Song by Ariana Grande

from the album Eternal Sunshine
- Released: March 8, 2024
- Studio: Decoy Studios (Woodbridge, UK); Jungle City Studios (New York, NY); MXM Studios (Stockholm, Sweden);
- Genre: R&B; pop;
- Length: 2:43
- Label: Republic
- Songwriters: Ariana Grande; Max Martin;
- Producers: Ariana Grande; Max Martin; Ilya Salmanzadeh;

Lyric visualizer
- "True Story" on YouTube

= True Story (song) =

"True Story" is a song by American singer-songwriter Ariana Grande from her seventh studio album, Eternal Sunshine (2024). It was released on March 8, 2024, through Republic Records, as the seventh track from the album. It was written and produced by Grande and Max Martin, with Ilya receiving production credits as well.
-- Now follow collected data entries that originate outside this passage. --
-- ==== Sys2Proof/Machine/Deleper.lean ====
section
/-! DEFINITION. The Deleper port (R822 to R826): the TAP instructions, authorisation, memory access, the RMA seal. One command is one pass of the port: the instruction is shifted in,
and its data register is shifted through. -/

namespace Sys2Proof.Machine

/-- `s` with the state of the Deleper port changed by `f`. -/
def State.onDbg (s : State) (f : Dbg → Dbg) : State := { s with dbg := f s.dbg }

/-- The TAP works: VDD_AON and VDD_IO are on (R822). -/
def State.tapOn (s : State) : Bool := s.dev.por && s.pwr.rails.contains .vddIo

/-- BYPASS: the one-bit bypass register, which captures 0. -/
def State.bypass (s : State) : State := (s.onDbg (fun d => { d with ir := 0xFF })).emit (.tdo [0])

/-- An instruction of level `lvl` and code `code`; above the current level, or where `may` does not hold, it acts as BYPASS (R822). Nothing happens while the TAP has no power. -/
def State.tap (s : State) (lvl code : Nat) (may : Bool) (f : State → State) : State :=
  if !s.tapOn then s
  else if s.dbgLevel < lvl || !may then s.bypass
  else f (s.onDbg (fun d => { d with ir := code }))

/-! ### Level 0 (R822) -/

/-- EXTEST: only in TEST. The boundary register captures the balls and then drives them with `data`. -/
def execExtest (balls data : Nat) (s : State) : Res :=
  .next (s.tap 0 0x00 (decide (s.dev.st = .test)) (fun s => (s.onDbg (fun d => { d with boundary := data })).emit (.tdo [balls])))

/-- SAMPLE/PRELOAD: the boundary register captures the balls and is loaded with `data`; the balls are not driven. -/
def execSamplePreload (balls data : Nat) (s : State) : Res :=
  .next (s.tap 0 0x01 true (fun s => (s.onDbg (fun d => { d with boundary := data })).emit (.tdo [balls])))

/-- The IDCODE of the stepping that the spec describes. -/
abbrev idcode : Nat := 0x1468014B

/-- IDCODE. -/
def execIdcode (s : State) : Res := .next (s.tap 0 0x02 true (fun s => s.emit (.tdo [idcode])))

/-- CLAMP: only in TEST. The boundary register drives the balls, and the bypass register is shifted. -/
def execClamp (s : State) : Res := .next (s.tap 0 0x03 (decide (s.dev.st = .test)) (fun s => s.emit (.tdo [0])))

/-- BYPASS. -/
def execBypass (s : State) : Res := .next (if s.tapOn then s.bypass else s)

/-- TRST_N_ASSERT (R824): the TAP resets, so that the instruction register holds IDCODE, and level 2 ends. -/
def execTrstNAssert (s : State) : Res := .next (if s.tapOn then (s.onDbg (fun d => { d with ir := 0x02 })).endDebug else s)

/-! ### Level 1 (R823, R824) -/

/-- REG_READ (R823): the register at BAR0 offset `addr`. -/
def execRegRead (addr phase : Nat) (s : State) : Res :=
  let s0 := s.at_ phase
  .next (s0.tap 1 0x10 true (fun s => s.emit (.tdo [(s.viewReg (addr % 0x40000)).toNat])))

/-- ASCII "DELEPER2". -/
def deleper2 : List Nat := [0x44, 0x45, 0x4C, 0x45, 0x50, 0x45, 0x52, 0x32]

/-- The 32 bytes of the AUTH challenge in CHAL0 to CHAL7 (R843). -/
def State.dbgChal (s : State) : List Nat := (List.range 8).flatMap (fun n => bytesBe 4 (s.fld (Reg.DBG.CHAL.CHAL n)))

/-- A challenge stands in CHAL0 to CHAL7: one that has not been answered, or a new one. -/
def State.dbgDraw (s : State) : State :=
  if s.dbg.challenge then s
  else
    let d := s.draw 256
    (d.2.each (List.range 8) (fun s n => s.setFld (Reg.DBG.CHAL.CHAL n) (d.1 / 2 ^ (32 * (7 - n)) % 2 ^ 32))).onDbg (fun x => { x with challenge := true })

/-- The signature shifted in is verified; each challenge verifies at most once (R824). -/
def State.dbgVerify (s : State) (sig : List Nat) : State :=
  let s1 := s.onDbg (fun d => { d with challenge := false })
  if Config.customerSet && Config.ecdsaOk Config.customerKey (deleper2 ++ serialBytes ++ s.dbgChal) sig then
    ((s1.setFld Reg.DBG.STATUS.LEVEL 2).bump Reg.DBG.COUNTS.SESSIONS).raise Reg.DBG.INT_STATUS.AUTH_OK
  else ((s1.bumpSat Reg.DBG.COUNTS.AUTH_FAILS).raise Reg.DBG.INT_STATUS.AUTH_FAIL).tremor 6 clsDebug

/-- AUTH (R824): the challenge is shifted out, and a signature shifted in is verified; with none shifted in, only the challenge is. While L2_LOCK is set AUTH is refused. -/
def execAuth (sig : List Nat) (s : State) : Res :=
  .next (s.tap 1 0x20 (!s.dbg.lock) (fun s =>
    let s1 := s.dbgDraw
    let s2 := s1.emit (.tdo s1.dbgChal)
    if sig.isEmpty then s2 else s2.dbgVerify sig))

/-! ### MEM_ACCESS (R825) -/

/-- The sensing of a debug read: a background sense of the segment in the B slots. -/
def State.debugSensing (s : State) (dpa : Nat) : Sensing :=
  let psa := (s.mapOf (dpaSeg dpa)).psa
  { psa, lseg := dpaSeg dpa, bank := s.activeBank (psaGang psa), bin := s.psaBin psa, classes := s.classesOf (psaGang psa), er := s.leftOut (psaGang psa), who := .host,
    cls := clsDebug, track := none }

/-- The sense of a debug read starts: its commands and what it counts. -/
def State.debugSense (s : State) (c : Sensing) : State :=
  let b := s.bookBg (psaGang c.psa) 16
  let s1 := (b.2.2.senseCount 0x11 c.lseg clsDebug c.er (s.progNow (psaGang c.psa)).toList).senseBytes c.psa c.er 1
  { s1 with out := s1.out ++ senseCmds c.psa (s.psaSlc c.psa) c.bank c.bin c.classes c.er b.1 }

/-- One sector from the medium, with a second attempt where the first fails (R137). -/
def State.debugMedia (s : State) (dpa : Nat) (first second : Sensed) : SecOut × State :=
  let c := s.debugSensing dpa
  let k := dpaSector dpa
  let g := psaGang c.psa
  let s1 := s.debugSense c
  if s1.margin g = 3 then (.fail 0, s1)
  else
    let er := (c.er ++ s1.failedOf g).eraseDups
    let a := s1.attempt c k first er none
    let s2 := s1.noteAttempt c k first a true []
    if a.out.ok then (s2.plain (dpaLsn dpa) a.out, s2)
    else
      let s3 := s2.debugSense c
      let b := s3.attempt c k second er none
      let s4 := (s3.noteAttempt c k second b false (a.faults first k c.er)).classify clsDebug c.psa c.lseg k a.out.cause b
      (if b.out.ok then s4.plain (dpaLsn dpa) b.out else .fail b.out.cause, s4)

/-- The sector of a debug read: the sector cache, else the map state. It allocates in no cache. -/
def State.debugSector (s : State) (dpa : Nat) (first second : Sensed) : SecOut × State :=
  match s.scFind (dpaLsn dpa) with
  | some e => (if e.poison then .poison 0 else .data e.data 0, s)
  | none =>
    let e := s.mapOf (dpaSeg dpa)
    match e.st with
    | .unmapped => (.zeros, s)
    | .poisoned => (.poison 0, s)
    | _ => s.debugMedia dpa first second

/-- A debug read of an internal line: staged bytes over the sector, result 0x00 and the line, or 0x01. -/
def State.debugRead (s : State) (dpa : Nat) (rows : List (Nat × Nat × Nat × Nat)) (first second : Sensed) : State :=
  let v := s.readView (dpa / 64)
  let s1 := (s.ev 0x30 (some dpa) (some clsDebug) 1).each rows (fun s x => s.activate x.1 x.2.1 x.2.2.1 x.2.2.2 3)
  if v.2 = BitVec.allOnes 64 then ((s1.ev 0x31 (some dpa) (some clsDebug) 1).moved 23 false 64).emit (.tdo [0, v.1.toNat])
  else
    let o := s1.debugSector dpa first second
    let l := o.1.line (dpa / 64 % 4)
    if l.1 then o.2.emit (.tdo [1, 0]) else (o.2.moved 23 false 64).emit (.tdo [0, (mergeLine l.2 v.1 v.2).toNat])

/-- MEM_ACCESS (R825): one line at a DPA and KeyID as master class DEBUG. A refusal answers 0x10 + its cause; a read of a cartridge answers when its response comes. -/
def State.memAccess (s : State) (write : Bool) (dpa keyid : Nat) (data : Line) (rows : List (Nat × Nat × Nat × Nat)) (first second : Sensed) : State :=
  let c := s.checkDpa clsDebug write false dpa keyid
  if c ≠ 0 then (s.refusedBy clsDebug c dpa keyid).emit (.tdo [0x10 + c])
  else if write then ((s.takeLine.storeLine dpa keyid data (BitVec.allOnes 64) false).moved 23 true 64).emit (.tdo [0])
  else match dpaCart dpa with
    | some n => s.cartCmd n 0x01 1 ((dpa - cartBase n) / 256) 0 [] (.debug (dpa / 64 % 4) false)
    | none => s.debugRead dpa rows first second

/-- MEM_ACCESS. `rows` are the DRAM rows that a read's lookup activates, `first` and `second` what the senses of its two attempts bring. -/
def execMemAccess (write : Bool) (dpa keyid : Nat) (data : Line) (rows : List (Nat × Nat × Nat × Nat)) (first second : Sensed) (phase : Nat) (s : State) : Res :=
  let s0 := s.at_ phase
  .next (s0.tap 2 0x21 true (fun s => s.memAccess write (dpa / 64 * 64) keyid data rows first second))

/-! ### Level 3 and the RMA seal (R826) -/

/-- ASCII "RMASEAL1". -/
def rmaseal1 : List Nat := [0x52, 0x4D, 0x41, 0x53, 0x45, 0x41, 0x4C, 0x31]

/-- A state from which the seal leads to RMA (R12). -/
def DevSt.canSeal (d : DevSt) : Bool := match d with | .boot | .mount | .service | .degraded | .test | .halt => true | _ => false

/-- A fused key hash, not revoked, is that of `key`. -/
def sealKeyOk (key : List Nat) : Bool := [0, 1].any (fun k => !Config.keyRevoked k && decide (Config.sha512 key = Config.keyHash k))

/-- The seal is checked against the challenge last shifted out: good, an Eruption with CAUSE bit 7, the seal blown, RMA; bad, Tremor 0x06 and nothing else. -/
def State.rmaVerify (s : State) (key sig : List Nat) : State :=
  let ok := match s.dbg.rmaChallenge with
    | some x => sealKeyOk key && Config.ecdsaOk key (rmaseal1 ++ serialBytes ++ bytesBe 32 x) sig
    | none => false
  let s1 := s.onDbg (fun d => { d with rmaChallenge := none })
  if ok then
    (((s1.erupt 0x80).onPnv (fun p => { p with sealed := true })).setFlag Reg.ATT.FUSES.RMA_SEALED true).toState .rma
  else s1.tremor 6 clsDebug

/-- RMA_SEAL (R826): with no key shifted in, a fresh challenge is shifted out; else key and signature are checked. -/
def execRmaSeal (key sig : List Nat) (s : State) : Res :=
  .next (s.tap 2 0x30 (s.dev.st.canSeal && !s.outranked 4) (fun s =>
    if key.isEmpty then
      let d := s.draw 256
      (d.2.onDbg (fun x => { x with rmaChallenge := some d.1 })).emit (.tdo (bytesBe 32 d.1))
    else s.rmaVerify key sig))

/-- VENDOR_TEST_MODE (R826): in RMA the mode is entered; elsewhere an Eruption with CAUSE bit 6, L3_ATTEMPT, and BYPASS. A code outside 0x80 to 0xFE is BYPASS. -/
def execVendorTestMode (code : Nat) (s : State) : Res :=
  .next (if !s.tapOn then s
  else if code < 0x80 || 0xFE < code then s.bypass
  else if s.dev.st = .rma then s.onDbg (fun d => { d with ir := code })
  else ((s.erupt 0x40).raise Reg.DBG.INT_STATUS.L3_ATTEMPT).bypass)

end Sys2Proof.Machine
end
An a cappella version was included on the "Slightly Deluxe" edition of Eternal Sunshine. However, this version is not included on the "Slight Deluxe and Also Live" version of the album, being replaced by the remix of "The Boy Is Mine" with Brandy and Monica.

== Composition ==
"True Story" is two minutes and 43 seconds long. The song is described by Grande to be "an untrue story based on all untrue events" and features writing and production from Max Martin. Sonically, the song has been described as R&B and pop featuring a catchy, "candy floss" chorus, metal bass lines, and some elements of G-funk in its instrumentation. Lyrically, the song has Grande being self-referential to the image the media and tabloids put upon her regarding stories about her personal and dating life. In the album's track list, the song is intended by Grande to set up and precede "The Boy Is Mine", letting her play the "bad girl".

== Critical reception ==
Upon release, the song received positive reviews from music critics. Kyle Denis of Billboard ranked the song at number one, in a ranking of the album. In the ranking, Denis called the song "the smartest song Grande has ever made", noting the self-awareness in its lyrics and its similarities of "the 90s pop & R&B bounce" of "Fantasize". Nick Levine, a writer at NME deemed the song an album highlight, calling it "cleverly self-referential" and applauding Grande's vocal performance over the "G-funk" inspired beat. In a review of the parent album, Rolling Stone likened the song to something created by Timbaland for American singer Aaliyah.

== Credits ==
Recording

- Mixed at Mixstar Studios (Virginia Beach)
- Mastered at Sterling Sound (New York City)

Personnel

- Ariana Grande – vocals, lyrics, composition, production
- Max Martin – lyrics, production, composition, guitar, drums, keyboards, bass, programming, background vocals
- Ilya Salmanzadeh – production, composition, guitar, drums, keyboards, bass, programming, background vocals
- Shellback – drums
- Sam Holland – engineering
- Lou Carrao – engineering
- Eric Eylands – engineering assistance
- Rob Sellens – engineering assistance
- Randy Merrill – mastering
- Serban Ghenea – mixing
- Bryce Bordone – mixing assistance

== Charts ==

Chart performance for "True Story"
| Chart (2024) | Peak position |
|---|---|
| Australia (ARIA) | 39 |
| Brazil Hot 100 (Billboard) | 73 |
| Canada Hot 100 (Billboard) | 30 |
| France (SNEP) | 62 |
| Global 200 (Billboard) | 18 |
| Greece International (IFPI) | 15 |
| Lithuania (AGATA) | 100 |
| New Zealand (Recorded Music NZ) | 35 |
| Poland (Polish Streaming Top 100) | 85 |
| Portugal (AFP) | 32 |
| Sweden Heatseeker (Sverigetopplistan) | 14 |
| UAE (IFPI) | 20 |
| UK Streaming (OCC) | 30 |
| US Billboard Hot 100 | 30 |

==Certifications==

Certifications for "True Story"
| Region | Certification | Certified units/sales |
| Brazil (Pro-Música Brasil) | 2× Platinum | 80,000^{‡} |
^{‡} Sales+streaming figures based on certification alone.